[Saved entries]
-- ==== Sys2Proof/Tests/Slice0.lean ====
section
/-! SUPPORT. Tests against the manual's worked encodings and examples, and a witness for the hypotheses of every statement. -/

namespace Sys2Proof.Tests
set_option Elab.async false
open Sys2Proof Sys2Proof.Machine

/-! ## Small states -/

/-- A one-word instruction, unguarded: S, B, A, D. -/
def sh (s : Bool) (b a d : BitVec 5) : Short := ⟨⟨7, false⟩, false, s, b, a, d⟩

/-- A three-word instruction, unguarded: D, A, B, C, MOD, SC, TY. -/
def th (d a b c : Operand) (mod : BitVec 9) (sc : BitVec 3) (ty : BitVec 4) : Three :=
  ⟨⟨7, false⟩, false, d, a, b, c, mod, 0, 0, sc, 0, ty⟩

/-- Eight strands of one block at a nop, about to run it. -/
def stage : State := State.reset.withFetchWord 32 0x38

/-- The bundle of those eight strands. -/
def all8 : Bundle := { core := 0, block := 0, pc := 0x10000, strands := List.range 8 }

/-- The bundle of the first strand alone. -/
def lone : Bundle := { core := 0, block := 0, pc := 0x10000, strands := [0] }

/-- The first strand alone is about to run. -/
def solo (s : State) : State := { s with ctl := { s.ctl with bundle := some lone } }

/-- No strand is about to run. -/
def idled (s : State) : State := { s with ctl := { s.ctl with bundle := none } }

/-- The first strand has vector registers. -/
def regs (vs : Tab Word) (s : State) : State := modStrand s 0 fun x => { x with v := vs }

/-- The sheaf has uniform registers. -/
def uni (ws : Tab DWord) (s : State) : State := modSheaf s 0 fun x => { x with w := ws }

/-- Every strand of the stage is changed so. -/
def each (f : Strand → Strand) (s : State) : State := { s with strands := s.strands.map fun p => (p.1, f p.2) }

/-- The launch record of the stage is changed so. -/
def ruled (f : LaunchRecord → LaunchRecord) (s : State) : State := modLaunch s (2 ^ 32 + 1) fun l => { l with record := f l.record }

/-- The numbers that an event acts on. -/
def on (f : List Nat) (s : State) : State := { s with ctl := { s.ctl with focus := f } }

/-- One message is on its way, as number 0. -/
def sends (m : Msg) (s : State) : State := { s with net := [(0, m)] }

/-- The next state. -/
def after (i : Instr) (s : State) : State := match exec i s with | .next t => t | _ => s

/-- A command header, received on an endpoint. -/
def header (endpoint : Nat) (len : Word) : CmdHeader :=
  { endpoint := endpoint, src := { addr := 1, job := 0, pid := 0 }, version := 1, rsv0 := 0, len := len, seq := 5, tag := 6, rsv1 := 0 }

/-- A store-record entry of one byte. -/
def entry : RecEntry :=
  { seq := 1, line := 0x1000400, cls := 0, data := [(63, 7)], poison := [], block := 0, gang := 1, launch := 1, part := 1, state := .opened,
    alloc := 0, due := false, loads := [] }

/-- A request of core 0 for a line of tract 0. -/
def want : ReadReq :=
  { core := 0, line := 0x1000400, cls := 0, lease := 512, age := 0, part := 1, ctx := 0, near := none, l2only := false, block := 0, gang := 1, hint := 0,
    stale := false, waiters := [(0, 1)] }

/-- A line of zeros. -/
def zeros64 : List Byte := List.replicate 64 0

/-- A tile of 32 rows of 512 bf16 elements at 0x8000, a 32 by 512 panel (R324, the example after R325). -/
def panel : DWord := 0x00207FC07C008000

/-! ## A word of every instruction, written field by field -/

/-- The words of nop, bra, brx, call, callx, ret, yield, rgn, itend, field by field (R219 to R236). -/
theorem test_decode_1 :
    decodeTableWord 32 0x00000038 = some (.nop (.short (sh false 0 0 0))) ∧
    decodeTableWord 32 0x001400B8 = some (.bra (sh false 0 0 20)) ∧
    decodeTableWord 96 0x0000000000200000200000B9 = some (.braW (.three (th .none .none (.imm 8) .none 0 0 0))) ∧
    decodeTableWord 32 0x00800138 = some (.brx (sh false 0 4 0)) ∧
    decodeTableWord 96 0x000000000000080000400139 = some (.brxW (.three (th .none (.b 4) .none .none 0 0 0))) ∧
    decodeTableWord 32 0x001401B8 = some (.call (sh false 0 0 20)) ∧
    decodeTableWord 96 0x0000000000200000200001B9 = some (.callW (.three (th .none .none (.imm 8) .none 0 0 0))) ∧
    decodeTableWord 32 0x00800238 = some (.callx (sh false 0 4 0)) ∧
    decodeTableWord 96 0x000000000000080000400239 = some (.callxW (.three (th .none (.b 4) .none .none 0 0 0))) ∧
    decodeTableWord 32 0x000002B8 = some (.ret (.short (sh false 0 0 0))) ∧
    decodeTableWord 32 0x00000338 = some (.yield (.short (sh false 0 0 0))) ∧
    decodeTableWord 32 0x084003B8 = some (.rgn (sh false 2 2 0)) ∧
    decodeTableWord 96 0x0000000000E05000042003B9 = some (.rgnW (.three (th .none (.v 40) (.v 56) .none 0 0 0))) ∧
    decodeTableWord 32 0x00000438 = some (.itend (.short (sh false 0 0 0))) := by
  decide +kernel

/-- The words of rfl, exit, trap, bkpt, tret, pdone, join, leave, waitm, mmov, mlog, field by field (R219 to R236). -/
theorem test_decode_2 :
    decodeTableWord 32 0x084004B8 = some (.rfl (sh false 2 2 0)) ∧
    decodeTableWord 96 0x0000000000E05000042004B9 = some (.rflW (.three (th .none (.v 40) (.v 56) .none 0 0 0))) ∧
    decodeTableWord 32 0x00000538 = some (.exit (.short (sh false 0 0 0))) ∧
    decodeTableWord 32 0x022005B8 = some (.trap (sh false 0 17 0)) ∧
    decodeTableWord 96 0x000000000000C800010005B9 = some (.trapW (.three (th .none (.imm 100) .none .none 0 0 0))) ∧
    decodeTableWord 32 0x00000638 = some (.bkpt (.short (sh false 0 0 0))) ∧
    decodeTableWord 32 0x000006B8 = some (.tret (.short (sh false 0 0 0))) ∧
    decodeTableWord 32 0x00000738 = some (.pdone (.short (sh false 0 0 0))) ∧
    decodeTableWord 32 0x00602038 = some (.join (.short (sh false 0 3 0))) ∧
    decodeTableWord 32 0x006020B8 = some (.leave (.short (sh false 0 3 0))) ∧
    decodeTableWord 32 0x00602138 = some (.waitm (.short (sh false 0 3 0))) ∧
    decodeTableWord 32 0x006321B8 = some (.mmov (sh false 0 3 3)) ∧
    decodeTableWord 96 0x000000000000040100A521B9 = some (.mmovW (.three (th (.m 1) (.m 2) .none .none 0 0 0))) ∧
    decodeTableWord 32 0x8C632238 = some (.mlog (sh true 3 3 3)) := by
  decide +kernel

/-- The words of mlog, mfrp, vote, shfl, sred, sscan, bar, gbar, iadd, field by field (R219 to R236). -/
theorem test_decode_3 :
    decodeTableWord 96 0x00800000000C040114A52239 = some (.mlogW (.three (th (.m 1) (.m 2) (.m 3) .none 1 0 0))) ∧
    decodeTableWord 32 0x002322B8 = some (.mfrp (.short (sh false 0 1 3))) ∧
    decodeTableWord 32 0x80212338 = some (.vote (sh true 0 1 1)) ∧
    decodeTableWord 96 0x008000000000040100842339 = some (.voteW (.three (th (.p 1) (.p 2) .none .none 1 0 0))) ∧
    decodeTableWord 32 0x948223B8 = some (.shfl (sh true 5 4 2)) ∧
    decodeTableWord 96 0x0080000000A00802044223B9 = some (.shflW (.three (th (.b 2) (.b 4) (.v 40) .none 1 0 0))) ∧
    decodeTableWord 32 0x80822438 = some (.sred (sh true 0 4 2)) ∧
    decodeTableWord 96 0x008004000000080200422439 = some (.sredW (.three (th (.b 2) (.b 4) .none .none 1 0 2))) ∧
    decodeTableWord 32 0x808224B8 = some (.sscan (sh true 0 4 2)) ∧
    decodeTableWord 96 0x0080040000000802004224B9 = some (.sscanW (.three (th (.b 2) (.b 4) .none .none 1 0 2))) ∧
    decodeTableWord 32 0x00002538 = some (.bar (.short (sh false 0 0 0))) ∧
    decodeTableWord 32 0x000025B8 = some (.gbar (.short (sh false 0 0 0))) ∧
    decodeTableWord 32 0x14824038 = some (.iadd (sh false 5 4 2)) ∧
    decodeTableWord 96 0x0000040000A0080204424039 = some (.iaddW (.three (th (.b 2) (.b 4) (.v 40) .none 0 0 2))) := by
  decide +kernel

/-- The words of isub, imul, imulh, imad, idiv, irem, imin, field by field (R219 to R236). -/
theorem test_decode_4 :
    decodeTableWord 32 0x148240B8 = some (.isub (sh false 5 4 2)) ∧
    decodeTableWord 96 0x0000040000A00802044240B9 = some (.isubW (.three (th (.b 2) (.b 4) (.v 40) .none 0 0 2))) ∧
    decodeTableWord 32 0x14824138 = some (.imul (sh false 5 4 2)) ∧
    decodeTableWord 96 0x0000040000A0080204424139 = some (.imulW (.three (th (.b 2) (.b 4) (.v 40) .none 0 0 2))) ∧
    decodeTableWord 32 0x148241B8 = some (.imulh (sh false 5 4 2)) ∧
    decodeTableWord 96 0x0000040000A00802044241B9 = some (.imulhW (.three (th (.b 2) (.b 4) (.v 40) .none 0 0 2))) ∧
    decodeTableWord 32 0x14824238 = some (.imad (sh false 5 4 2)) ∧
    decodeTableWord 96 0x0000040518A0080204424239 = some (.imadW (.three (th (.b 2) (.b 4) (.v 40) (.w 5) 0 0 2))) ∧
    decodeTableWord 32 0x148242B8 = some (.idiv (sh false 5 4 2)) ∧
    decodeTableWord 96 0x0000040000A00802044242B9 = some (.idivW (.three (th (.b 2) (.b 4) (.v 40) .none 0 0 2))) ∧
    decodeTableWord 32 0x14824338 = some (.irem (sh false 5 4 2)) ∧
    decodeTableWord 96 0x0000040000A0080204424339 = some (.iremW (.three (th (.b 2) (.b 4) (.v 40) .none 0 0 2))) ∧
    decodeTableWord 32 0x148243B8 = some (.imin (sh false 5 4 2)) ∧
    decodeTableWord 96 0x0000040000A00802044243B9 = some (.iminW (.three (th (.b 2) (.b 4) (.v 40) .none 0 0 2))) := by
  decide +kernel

...

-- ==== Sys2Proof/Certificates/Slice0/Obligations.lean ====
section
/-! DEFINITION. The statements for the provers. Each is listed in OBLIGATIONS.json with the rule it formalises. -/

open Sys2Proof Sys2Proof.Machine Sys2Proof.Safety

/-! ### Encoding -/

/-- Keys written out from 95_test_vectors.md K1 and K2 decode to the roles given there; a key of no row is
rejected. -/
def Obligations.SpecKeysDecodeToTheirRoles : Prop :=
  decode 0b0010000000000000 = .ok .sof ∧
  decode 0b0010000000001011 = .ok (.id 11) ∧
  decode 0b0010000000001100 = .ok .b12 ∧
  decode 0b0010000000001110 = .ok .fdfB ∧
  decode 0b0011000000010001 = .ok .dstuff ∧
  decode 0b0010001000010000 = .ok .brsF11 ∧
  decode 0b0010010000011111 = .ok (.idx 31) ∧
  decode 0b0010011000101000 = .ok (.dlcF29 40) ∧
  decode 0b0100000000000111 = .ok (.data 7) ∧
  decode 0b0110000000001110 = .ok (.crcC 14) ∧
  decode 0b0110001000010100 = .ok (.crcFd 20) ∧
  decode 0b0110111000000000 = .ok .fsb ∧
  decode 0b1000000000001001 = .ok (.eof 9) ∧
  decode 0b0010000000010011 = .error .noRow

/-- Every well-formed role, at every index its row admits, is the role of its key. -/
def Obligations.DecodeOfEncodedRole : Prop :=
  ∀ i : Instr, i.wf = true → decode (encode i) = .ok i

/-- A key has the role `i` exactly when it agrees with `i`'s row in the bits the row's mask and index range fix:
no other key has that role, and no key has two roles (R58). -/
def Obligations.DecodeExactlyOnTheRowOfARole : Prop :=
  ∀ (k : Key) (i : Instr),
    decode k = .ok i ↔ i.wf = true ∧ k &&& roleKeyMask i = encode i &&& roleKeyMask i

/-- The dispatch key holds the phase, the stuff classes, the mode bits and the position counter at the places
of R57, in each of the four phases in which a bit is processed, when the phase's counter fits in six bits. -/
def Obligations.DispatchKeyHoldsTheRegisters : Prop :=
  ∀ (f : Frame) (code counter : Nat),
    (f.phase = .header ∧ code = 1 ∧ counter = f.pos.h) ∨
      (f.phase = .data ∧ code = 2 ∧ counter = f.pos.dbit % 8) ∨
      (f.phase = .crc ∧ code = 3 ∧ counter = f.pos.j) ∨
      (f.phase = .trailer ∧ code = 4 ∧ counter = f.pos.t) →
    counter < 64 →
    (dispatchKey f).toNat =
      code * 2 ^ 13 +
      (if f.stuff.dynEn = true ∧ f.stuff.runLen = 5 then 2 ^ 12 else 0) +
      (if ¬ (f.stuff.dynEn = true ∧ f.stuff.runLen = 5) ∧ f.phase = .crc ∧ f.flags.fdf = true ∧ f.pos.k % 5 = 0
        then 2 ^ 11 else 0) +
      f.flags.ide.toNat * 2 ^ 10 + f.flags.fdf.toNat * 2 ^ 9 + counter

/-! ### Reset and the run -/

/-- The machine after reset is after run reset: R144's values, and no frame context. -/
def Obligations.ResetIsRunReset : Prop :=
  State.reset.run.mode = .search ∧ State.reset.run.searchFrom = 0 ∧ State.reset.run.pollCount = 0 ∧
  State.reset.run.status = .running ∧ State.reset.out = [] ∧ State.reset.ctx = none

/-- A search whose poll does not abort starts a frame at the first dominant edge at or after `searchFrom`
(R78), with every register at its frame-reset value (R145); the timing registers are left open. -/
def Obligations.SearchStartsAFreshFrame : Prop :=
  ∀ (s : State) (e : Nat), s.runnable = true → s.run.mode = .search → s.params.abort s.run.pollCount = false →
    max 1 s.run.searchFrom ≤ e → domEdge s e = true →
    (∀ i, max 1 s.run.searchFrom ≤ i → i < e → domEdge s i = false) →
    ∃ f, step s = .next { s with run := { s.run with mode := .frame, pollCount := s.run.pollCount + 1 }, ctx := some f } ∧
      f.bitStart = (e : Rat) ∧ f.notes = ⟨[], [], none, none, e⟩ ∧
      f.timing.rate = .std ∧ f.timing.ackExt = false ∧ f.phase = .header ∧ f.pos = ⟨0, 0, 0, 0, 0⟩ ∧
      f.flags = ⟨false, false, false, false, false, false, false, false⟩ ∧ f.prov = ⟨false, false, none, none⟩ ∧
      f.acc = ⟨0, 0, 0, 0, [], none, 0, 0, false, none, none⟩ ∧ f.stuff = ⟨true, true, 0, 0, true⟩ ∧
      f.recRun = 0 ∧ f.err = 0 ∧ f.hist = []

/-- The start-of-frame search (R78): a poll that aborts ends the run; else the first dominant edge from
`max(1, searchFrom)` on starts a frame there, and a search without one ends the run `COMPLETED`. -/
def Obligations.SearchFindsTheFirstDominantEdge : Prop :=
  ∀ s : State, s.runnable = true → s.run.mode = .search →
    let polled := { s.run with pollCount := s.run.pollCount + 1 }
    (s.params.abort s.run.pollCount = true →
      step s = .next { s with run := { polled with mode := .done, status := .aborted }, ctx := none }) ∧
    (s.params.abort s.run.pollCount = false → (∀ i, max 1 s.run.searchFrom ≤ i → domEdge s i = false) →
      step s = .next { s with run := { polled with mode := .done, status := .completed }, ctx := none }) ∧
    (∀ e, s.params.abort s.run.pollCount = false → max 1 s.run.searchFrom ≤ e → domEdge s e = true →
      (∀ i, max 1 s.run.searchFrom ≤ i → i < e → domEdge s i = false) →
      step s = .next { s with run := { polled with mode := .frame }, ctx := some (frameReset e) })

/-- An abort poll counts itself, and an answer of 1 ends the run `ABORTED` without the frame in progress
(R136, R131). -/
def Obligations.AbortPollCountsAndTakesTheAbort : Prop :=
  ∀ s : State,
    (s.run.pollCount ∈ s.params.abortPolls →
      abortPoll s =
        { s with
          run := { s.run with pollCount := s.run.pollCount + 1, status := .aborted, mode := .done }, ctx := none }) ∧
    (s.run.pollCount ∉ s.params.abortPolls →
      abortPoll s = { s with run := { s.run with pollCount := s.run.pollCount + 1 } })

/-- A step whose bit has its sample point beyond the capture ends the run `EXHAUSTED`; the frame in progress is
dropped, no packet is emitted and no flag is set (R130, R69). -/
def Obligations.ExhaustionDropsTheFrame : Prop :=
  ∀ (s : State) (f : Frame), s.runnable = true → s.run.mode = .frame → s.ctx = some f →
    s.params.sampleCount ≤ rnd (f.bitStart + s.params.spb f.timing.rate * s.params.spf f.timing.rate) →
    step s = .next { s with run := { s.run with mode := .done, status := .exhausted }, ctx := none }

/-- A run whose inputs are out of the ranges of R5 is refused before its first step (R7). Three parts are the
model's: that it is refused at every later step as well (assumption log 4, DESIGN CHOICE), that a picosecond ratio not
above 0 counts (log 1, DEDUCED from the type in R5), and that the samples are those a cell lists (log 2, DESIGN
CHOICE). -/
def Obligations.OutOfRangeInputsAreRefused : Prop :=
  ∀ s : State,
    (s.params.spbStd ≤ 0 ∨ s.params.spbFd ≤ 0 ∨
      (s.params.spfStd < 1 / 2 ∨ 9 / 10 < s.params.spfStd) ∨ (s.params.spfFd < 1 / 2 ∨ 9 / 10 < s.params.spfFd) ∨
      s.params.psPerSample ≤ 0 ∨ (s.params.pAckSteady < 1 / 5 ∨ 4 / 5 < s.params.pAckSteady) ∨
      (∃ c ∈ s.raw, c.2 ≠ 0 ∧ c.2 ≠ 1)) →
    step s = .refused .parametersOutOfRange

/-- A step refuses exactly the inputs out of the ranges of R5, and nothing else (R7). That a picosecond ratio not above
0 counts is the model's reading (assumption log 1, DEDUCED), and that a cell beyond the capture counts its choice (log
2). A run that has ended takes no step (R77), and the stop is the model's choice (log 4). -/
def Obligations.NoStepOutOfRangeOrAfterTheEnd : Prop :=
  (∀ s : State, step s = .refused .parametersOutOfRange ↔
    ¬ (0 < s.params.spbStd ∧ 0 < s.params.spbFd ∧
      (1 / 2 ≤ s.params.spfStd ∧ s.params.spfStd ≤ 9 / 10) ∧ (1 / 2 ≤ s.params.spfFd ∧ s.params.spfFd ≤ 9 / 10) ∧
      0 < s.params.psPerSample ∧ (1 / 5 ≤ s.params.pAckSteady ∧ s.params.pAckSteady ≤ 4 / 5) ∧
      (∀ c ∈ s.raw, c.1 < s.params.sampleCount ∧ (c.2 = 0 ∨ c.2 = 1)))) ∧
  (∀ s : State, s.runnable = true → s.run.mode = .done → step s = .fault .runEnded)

** Problem description **
Given the records above, reproduce precisely and only the lines between the line holding "decode k = .ok" and the line holding "and the run -/", inclusive.

** Answer area **
    decode k = .ok i ↔ i.wf = true ∧ k &&& roleKeyMask i = encode i &&& roleKeyMask i

/-- The dispatch key holds the phase, the stuff classes, the mode bits and the position counter at the places
of R57, in each of the four phases in which a bit is processed, when the phase's counter fits in six bits. -/
def Obligations.DispatchKeyHoldsTheRegisters : Prop :=
  ∀ (f : Frame) (code counter : Nat),
    (f.phase = .header ∧ code = 1 ∧ counter = f.pos.h) ∨
      (f.phase = .data ∧ code = 2 ∧ counter = f.pos.dbit % 8) ∨
      (f.phase = .crc ∧ code = 3 ∧ counter = f.pos.j) ∨
      (f.phase = .trailer ∧ code = 4 ∧ counter = f.pos.t) →
    counter < 64 →
    (dispatchKey f).toNat =
      code * 2 ^ 13 +
      (if f.stuff.dynEn = true ∧ f.stuff.runLen = 5 then 2 ^ 12 else 0) +
      (if ¬ (f.stuff.dynEn = true ∧ f.stuff.runLen = 5) ∧ f.phase = .crc ∧ f.flags.fdf = true ∧ f.pos.k % 5 = 0
        then 2 ^ 11 else 0) +
      f.flags.ide.toNat * 2 ^ 10 + f.flags.fdf.toNat * 2 ^ 9 + counter

/-! ### Reset and the run -/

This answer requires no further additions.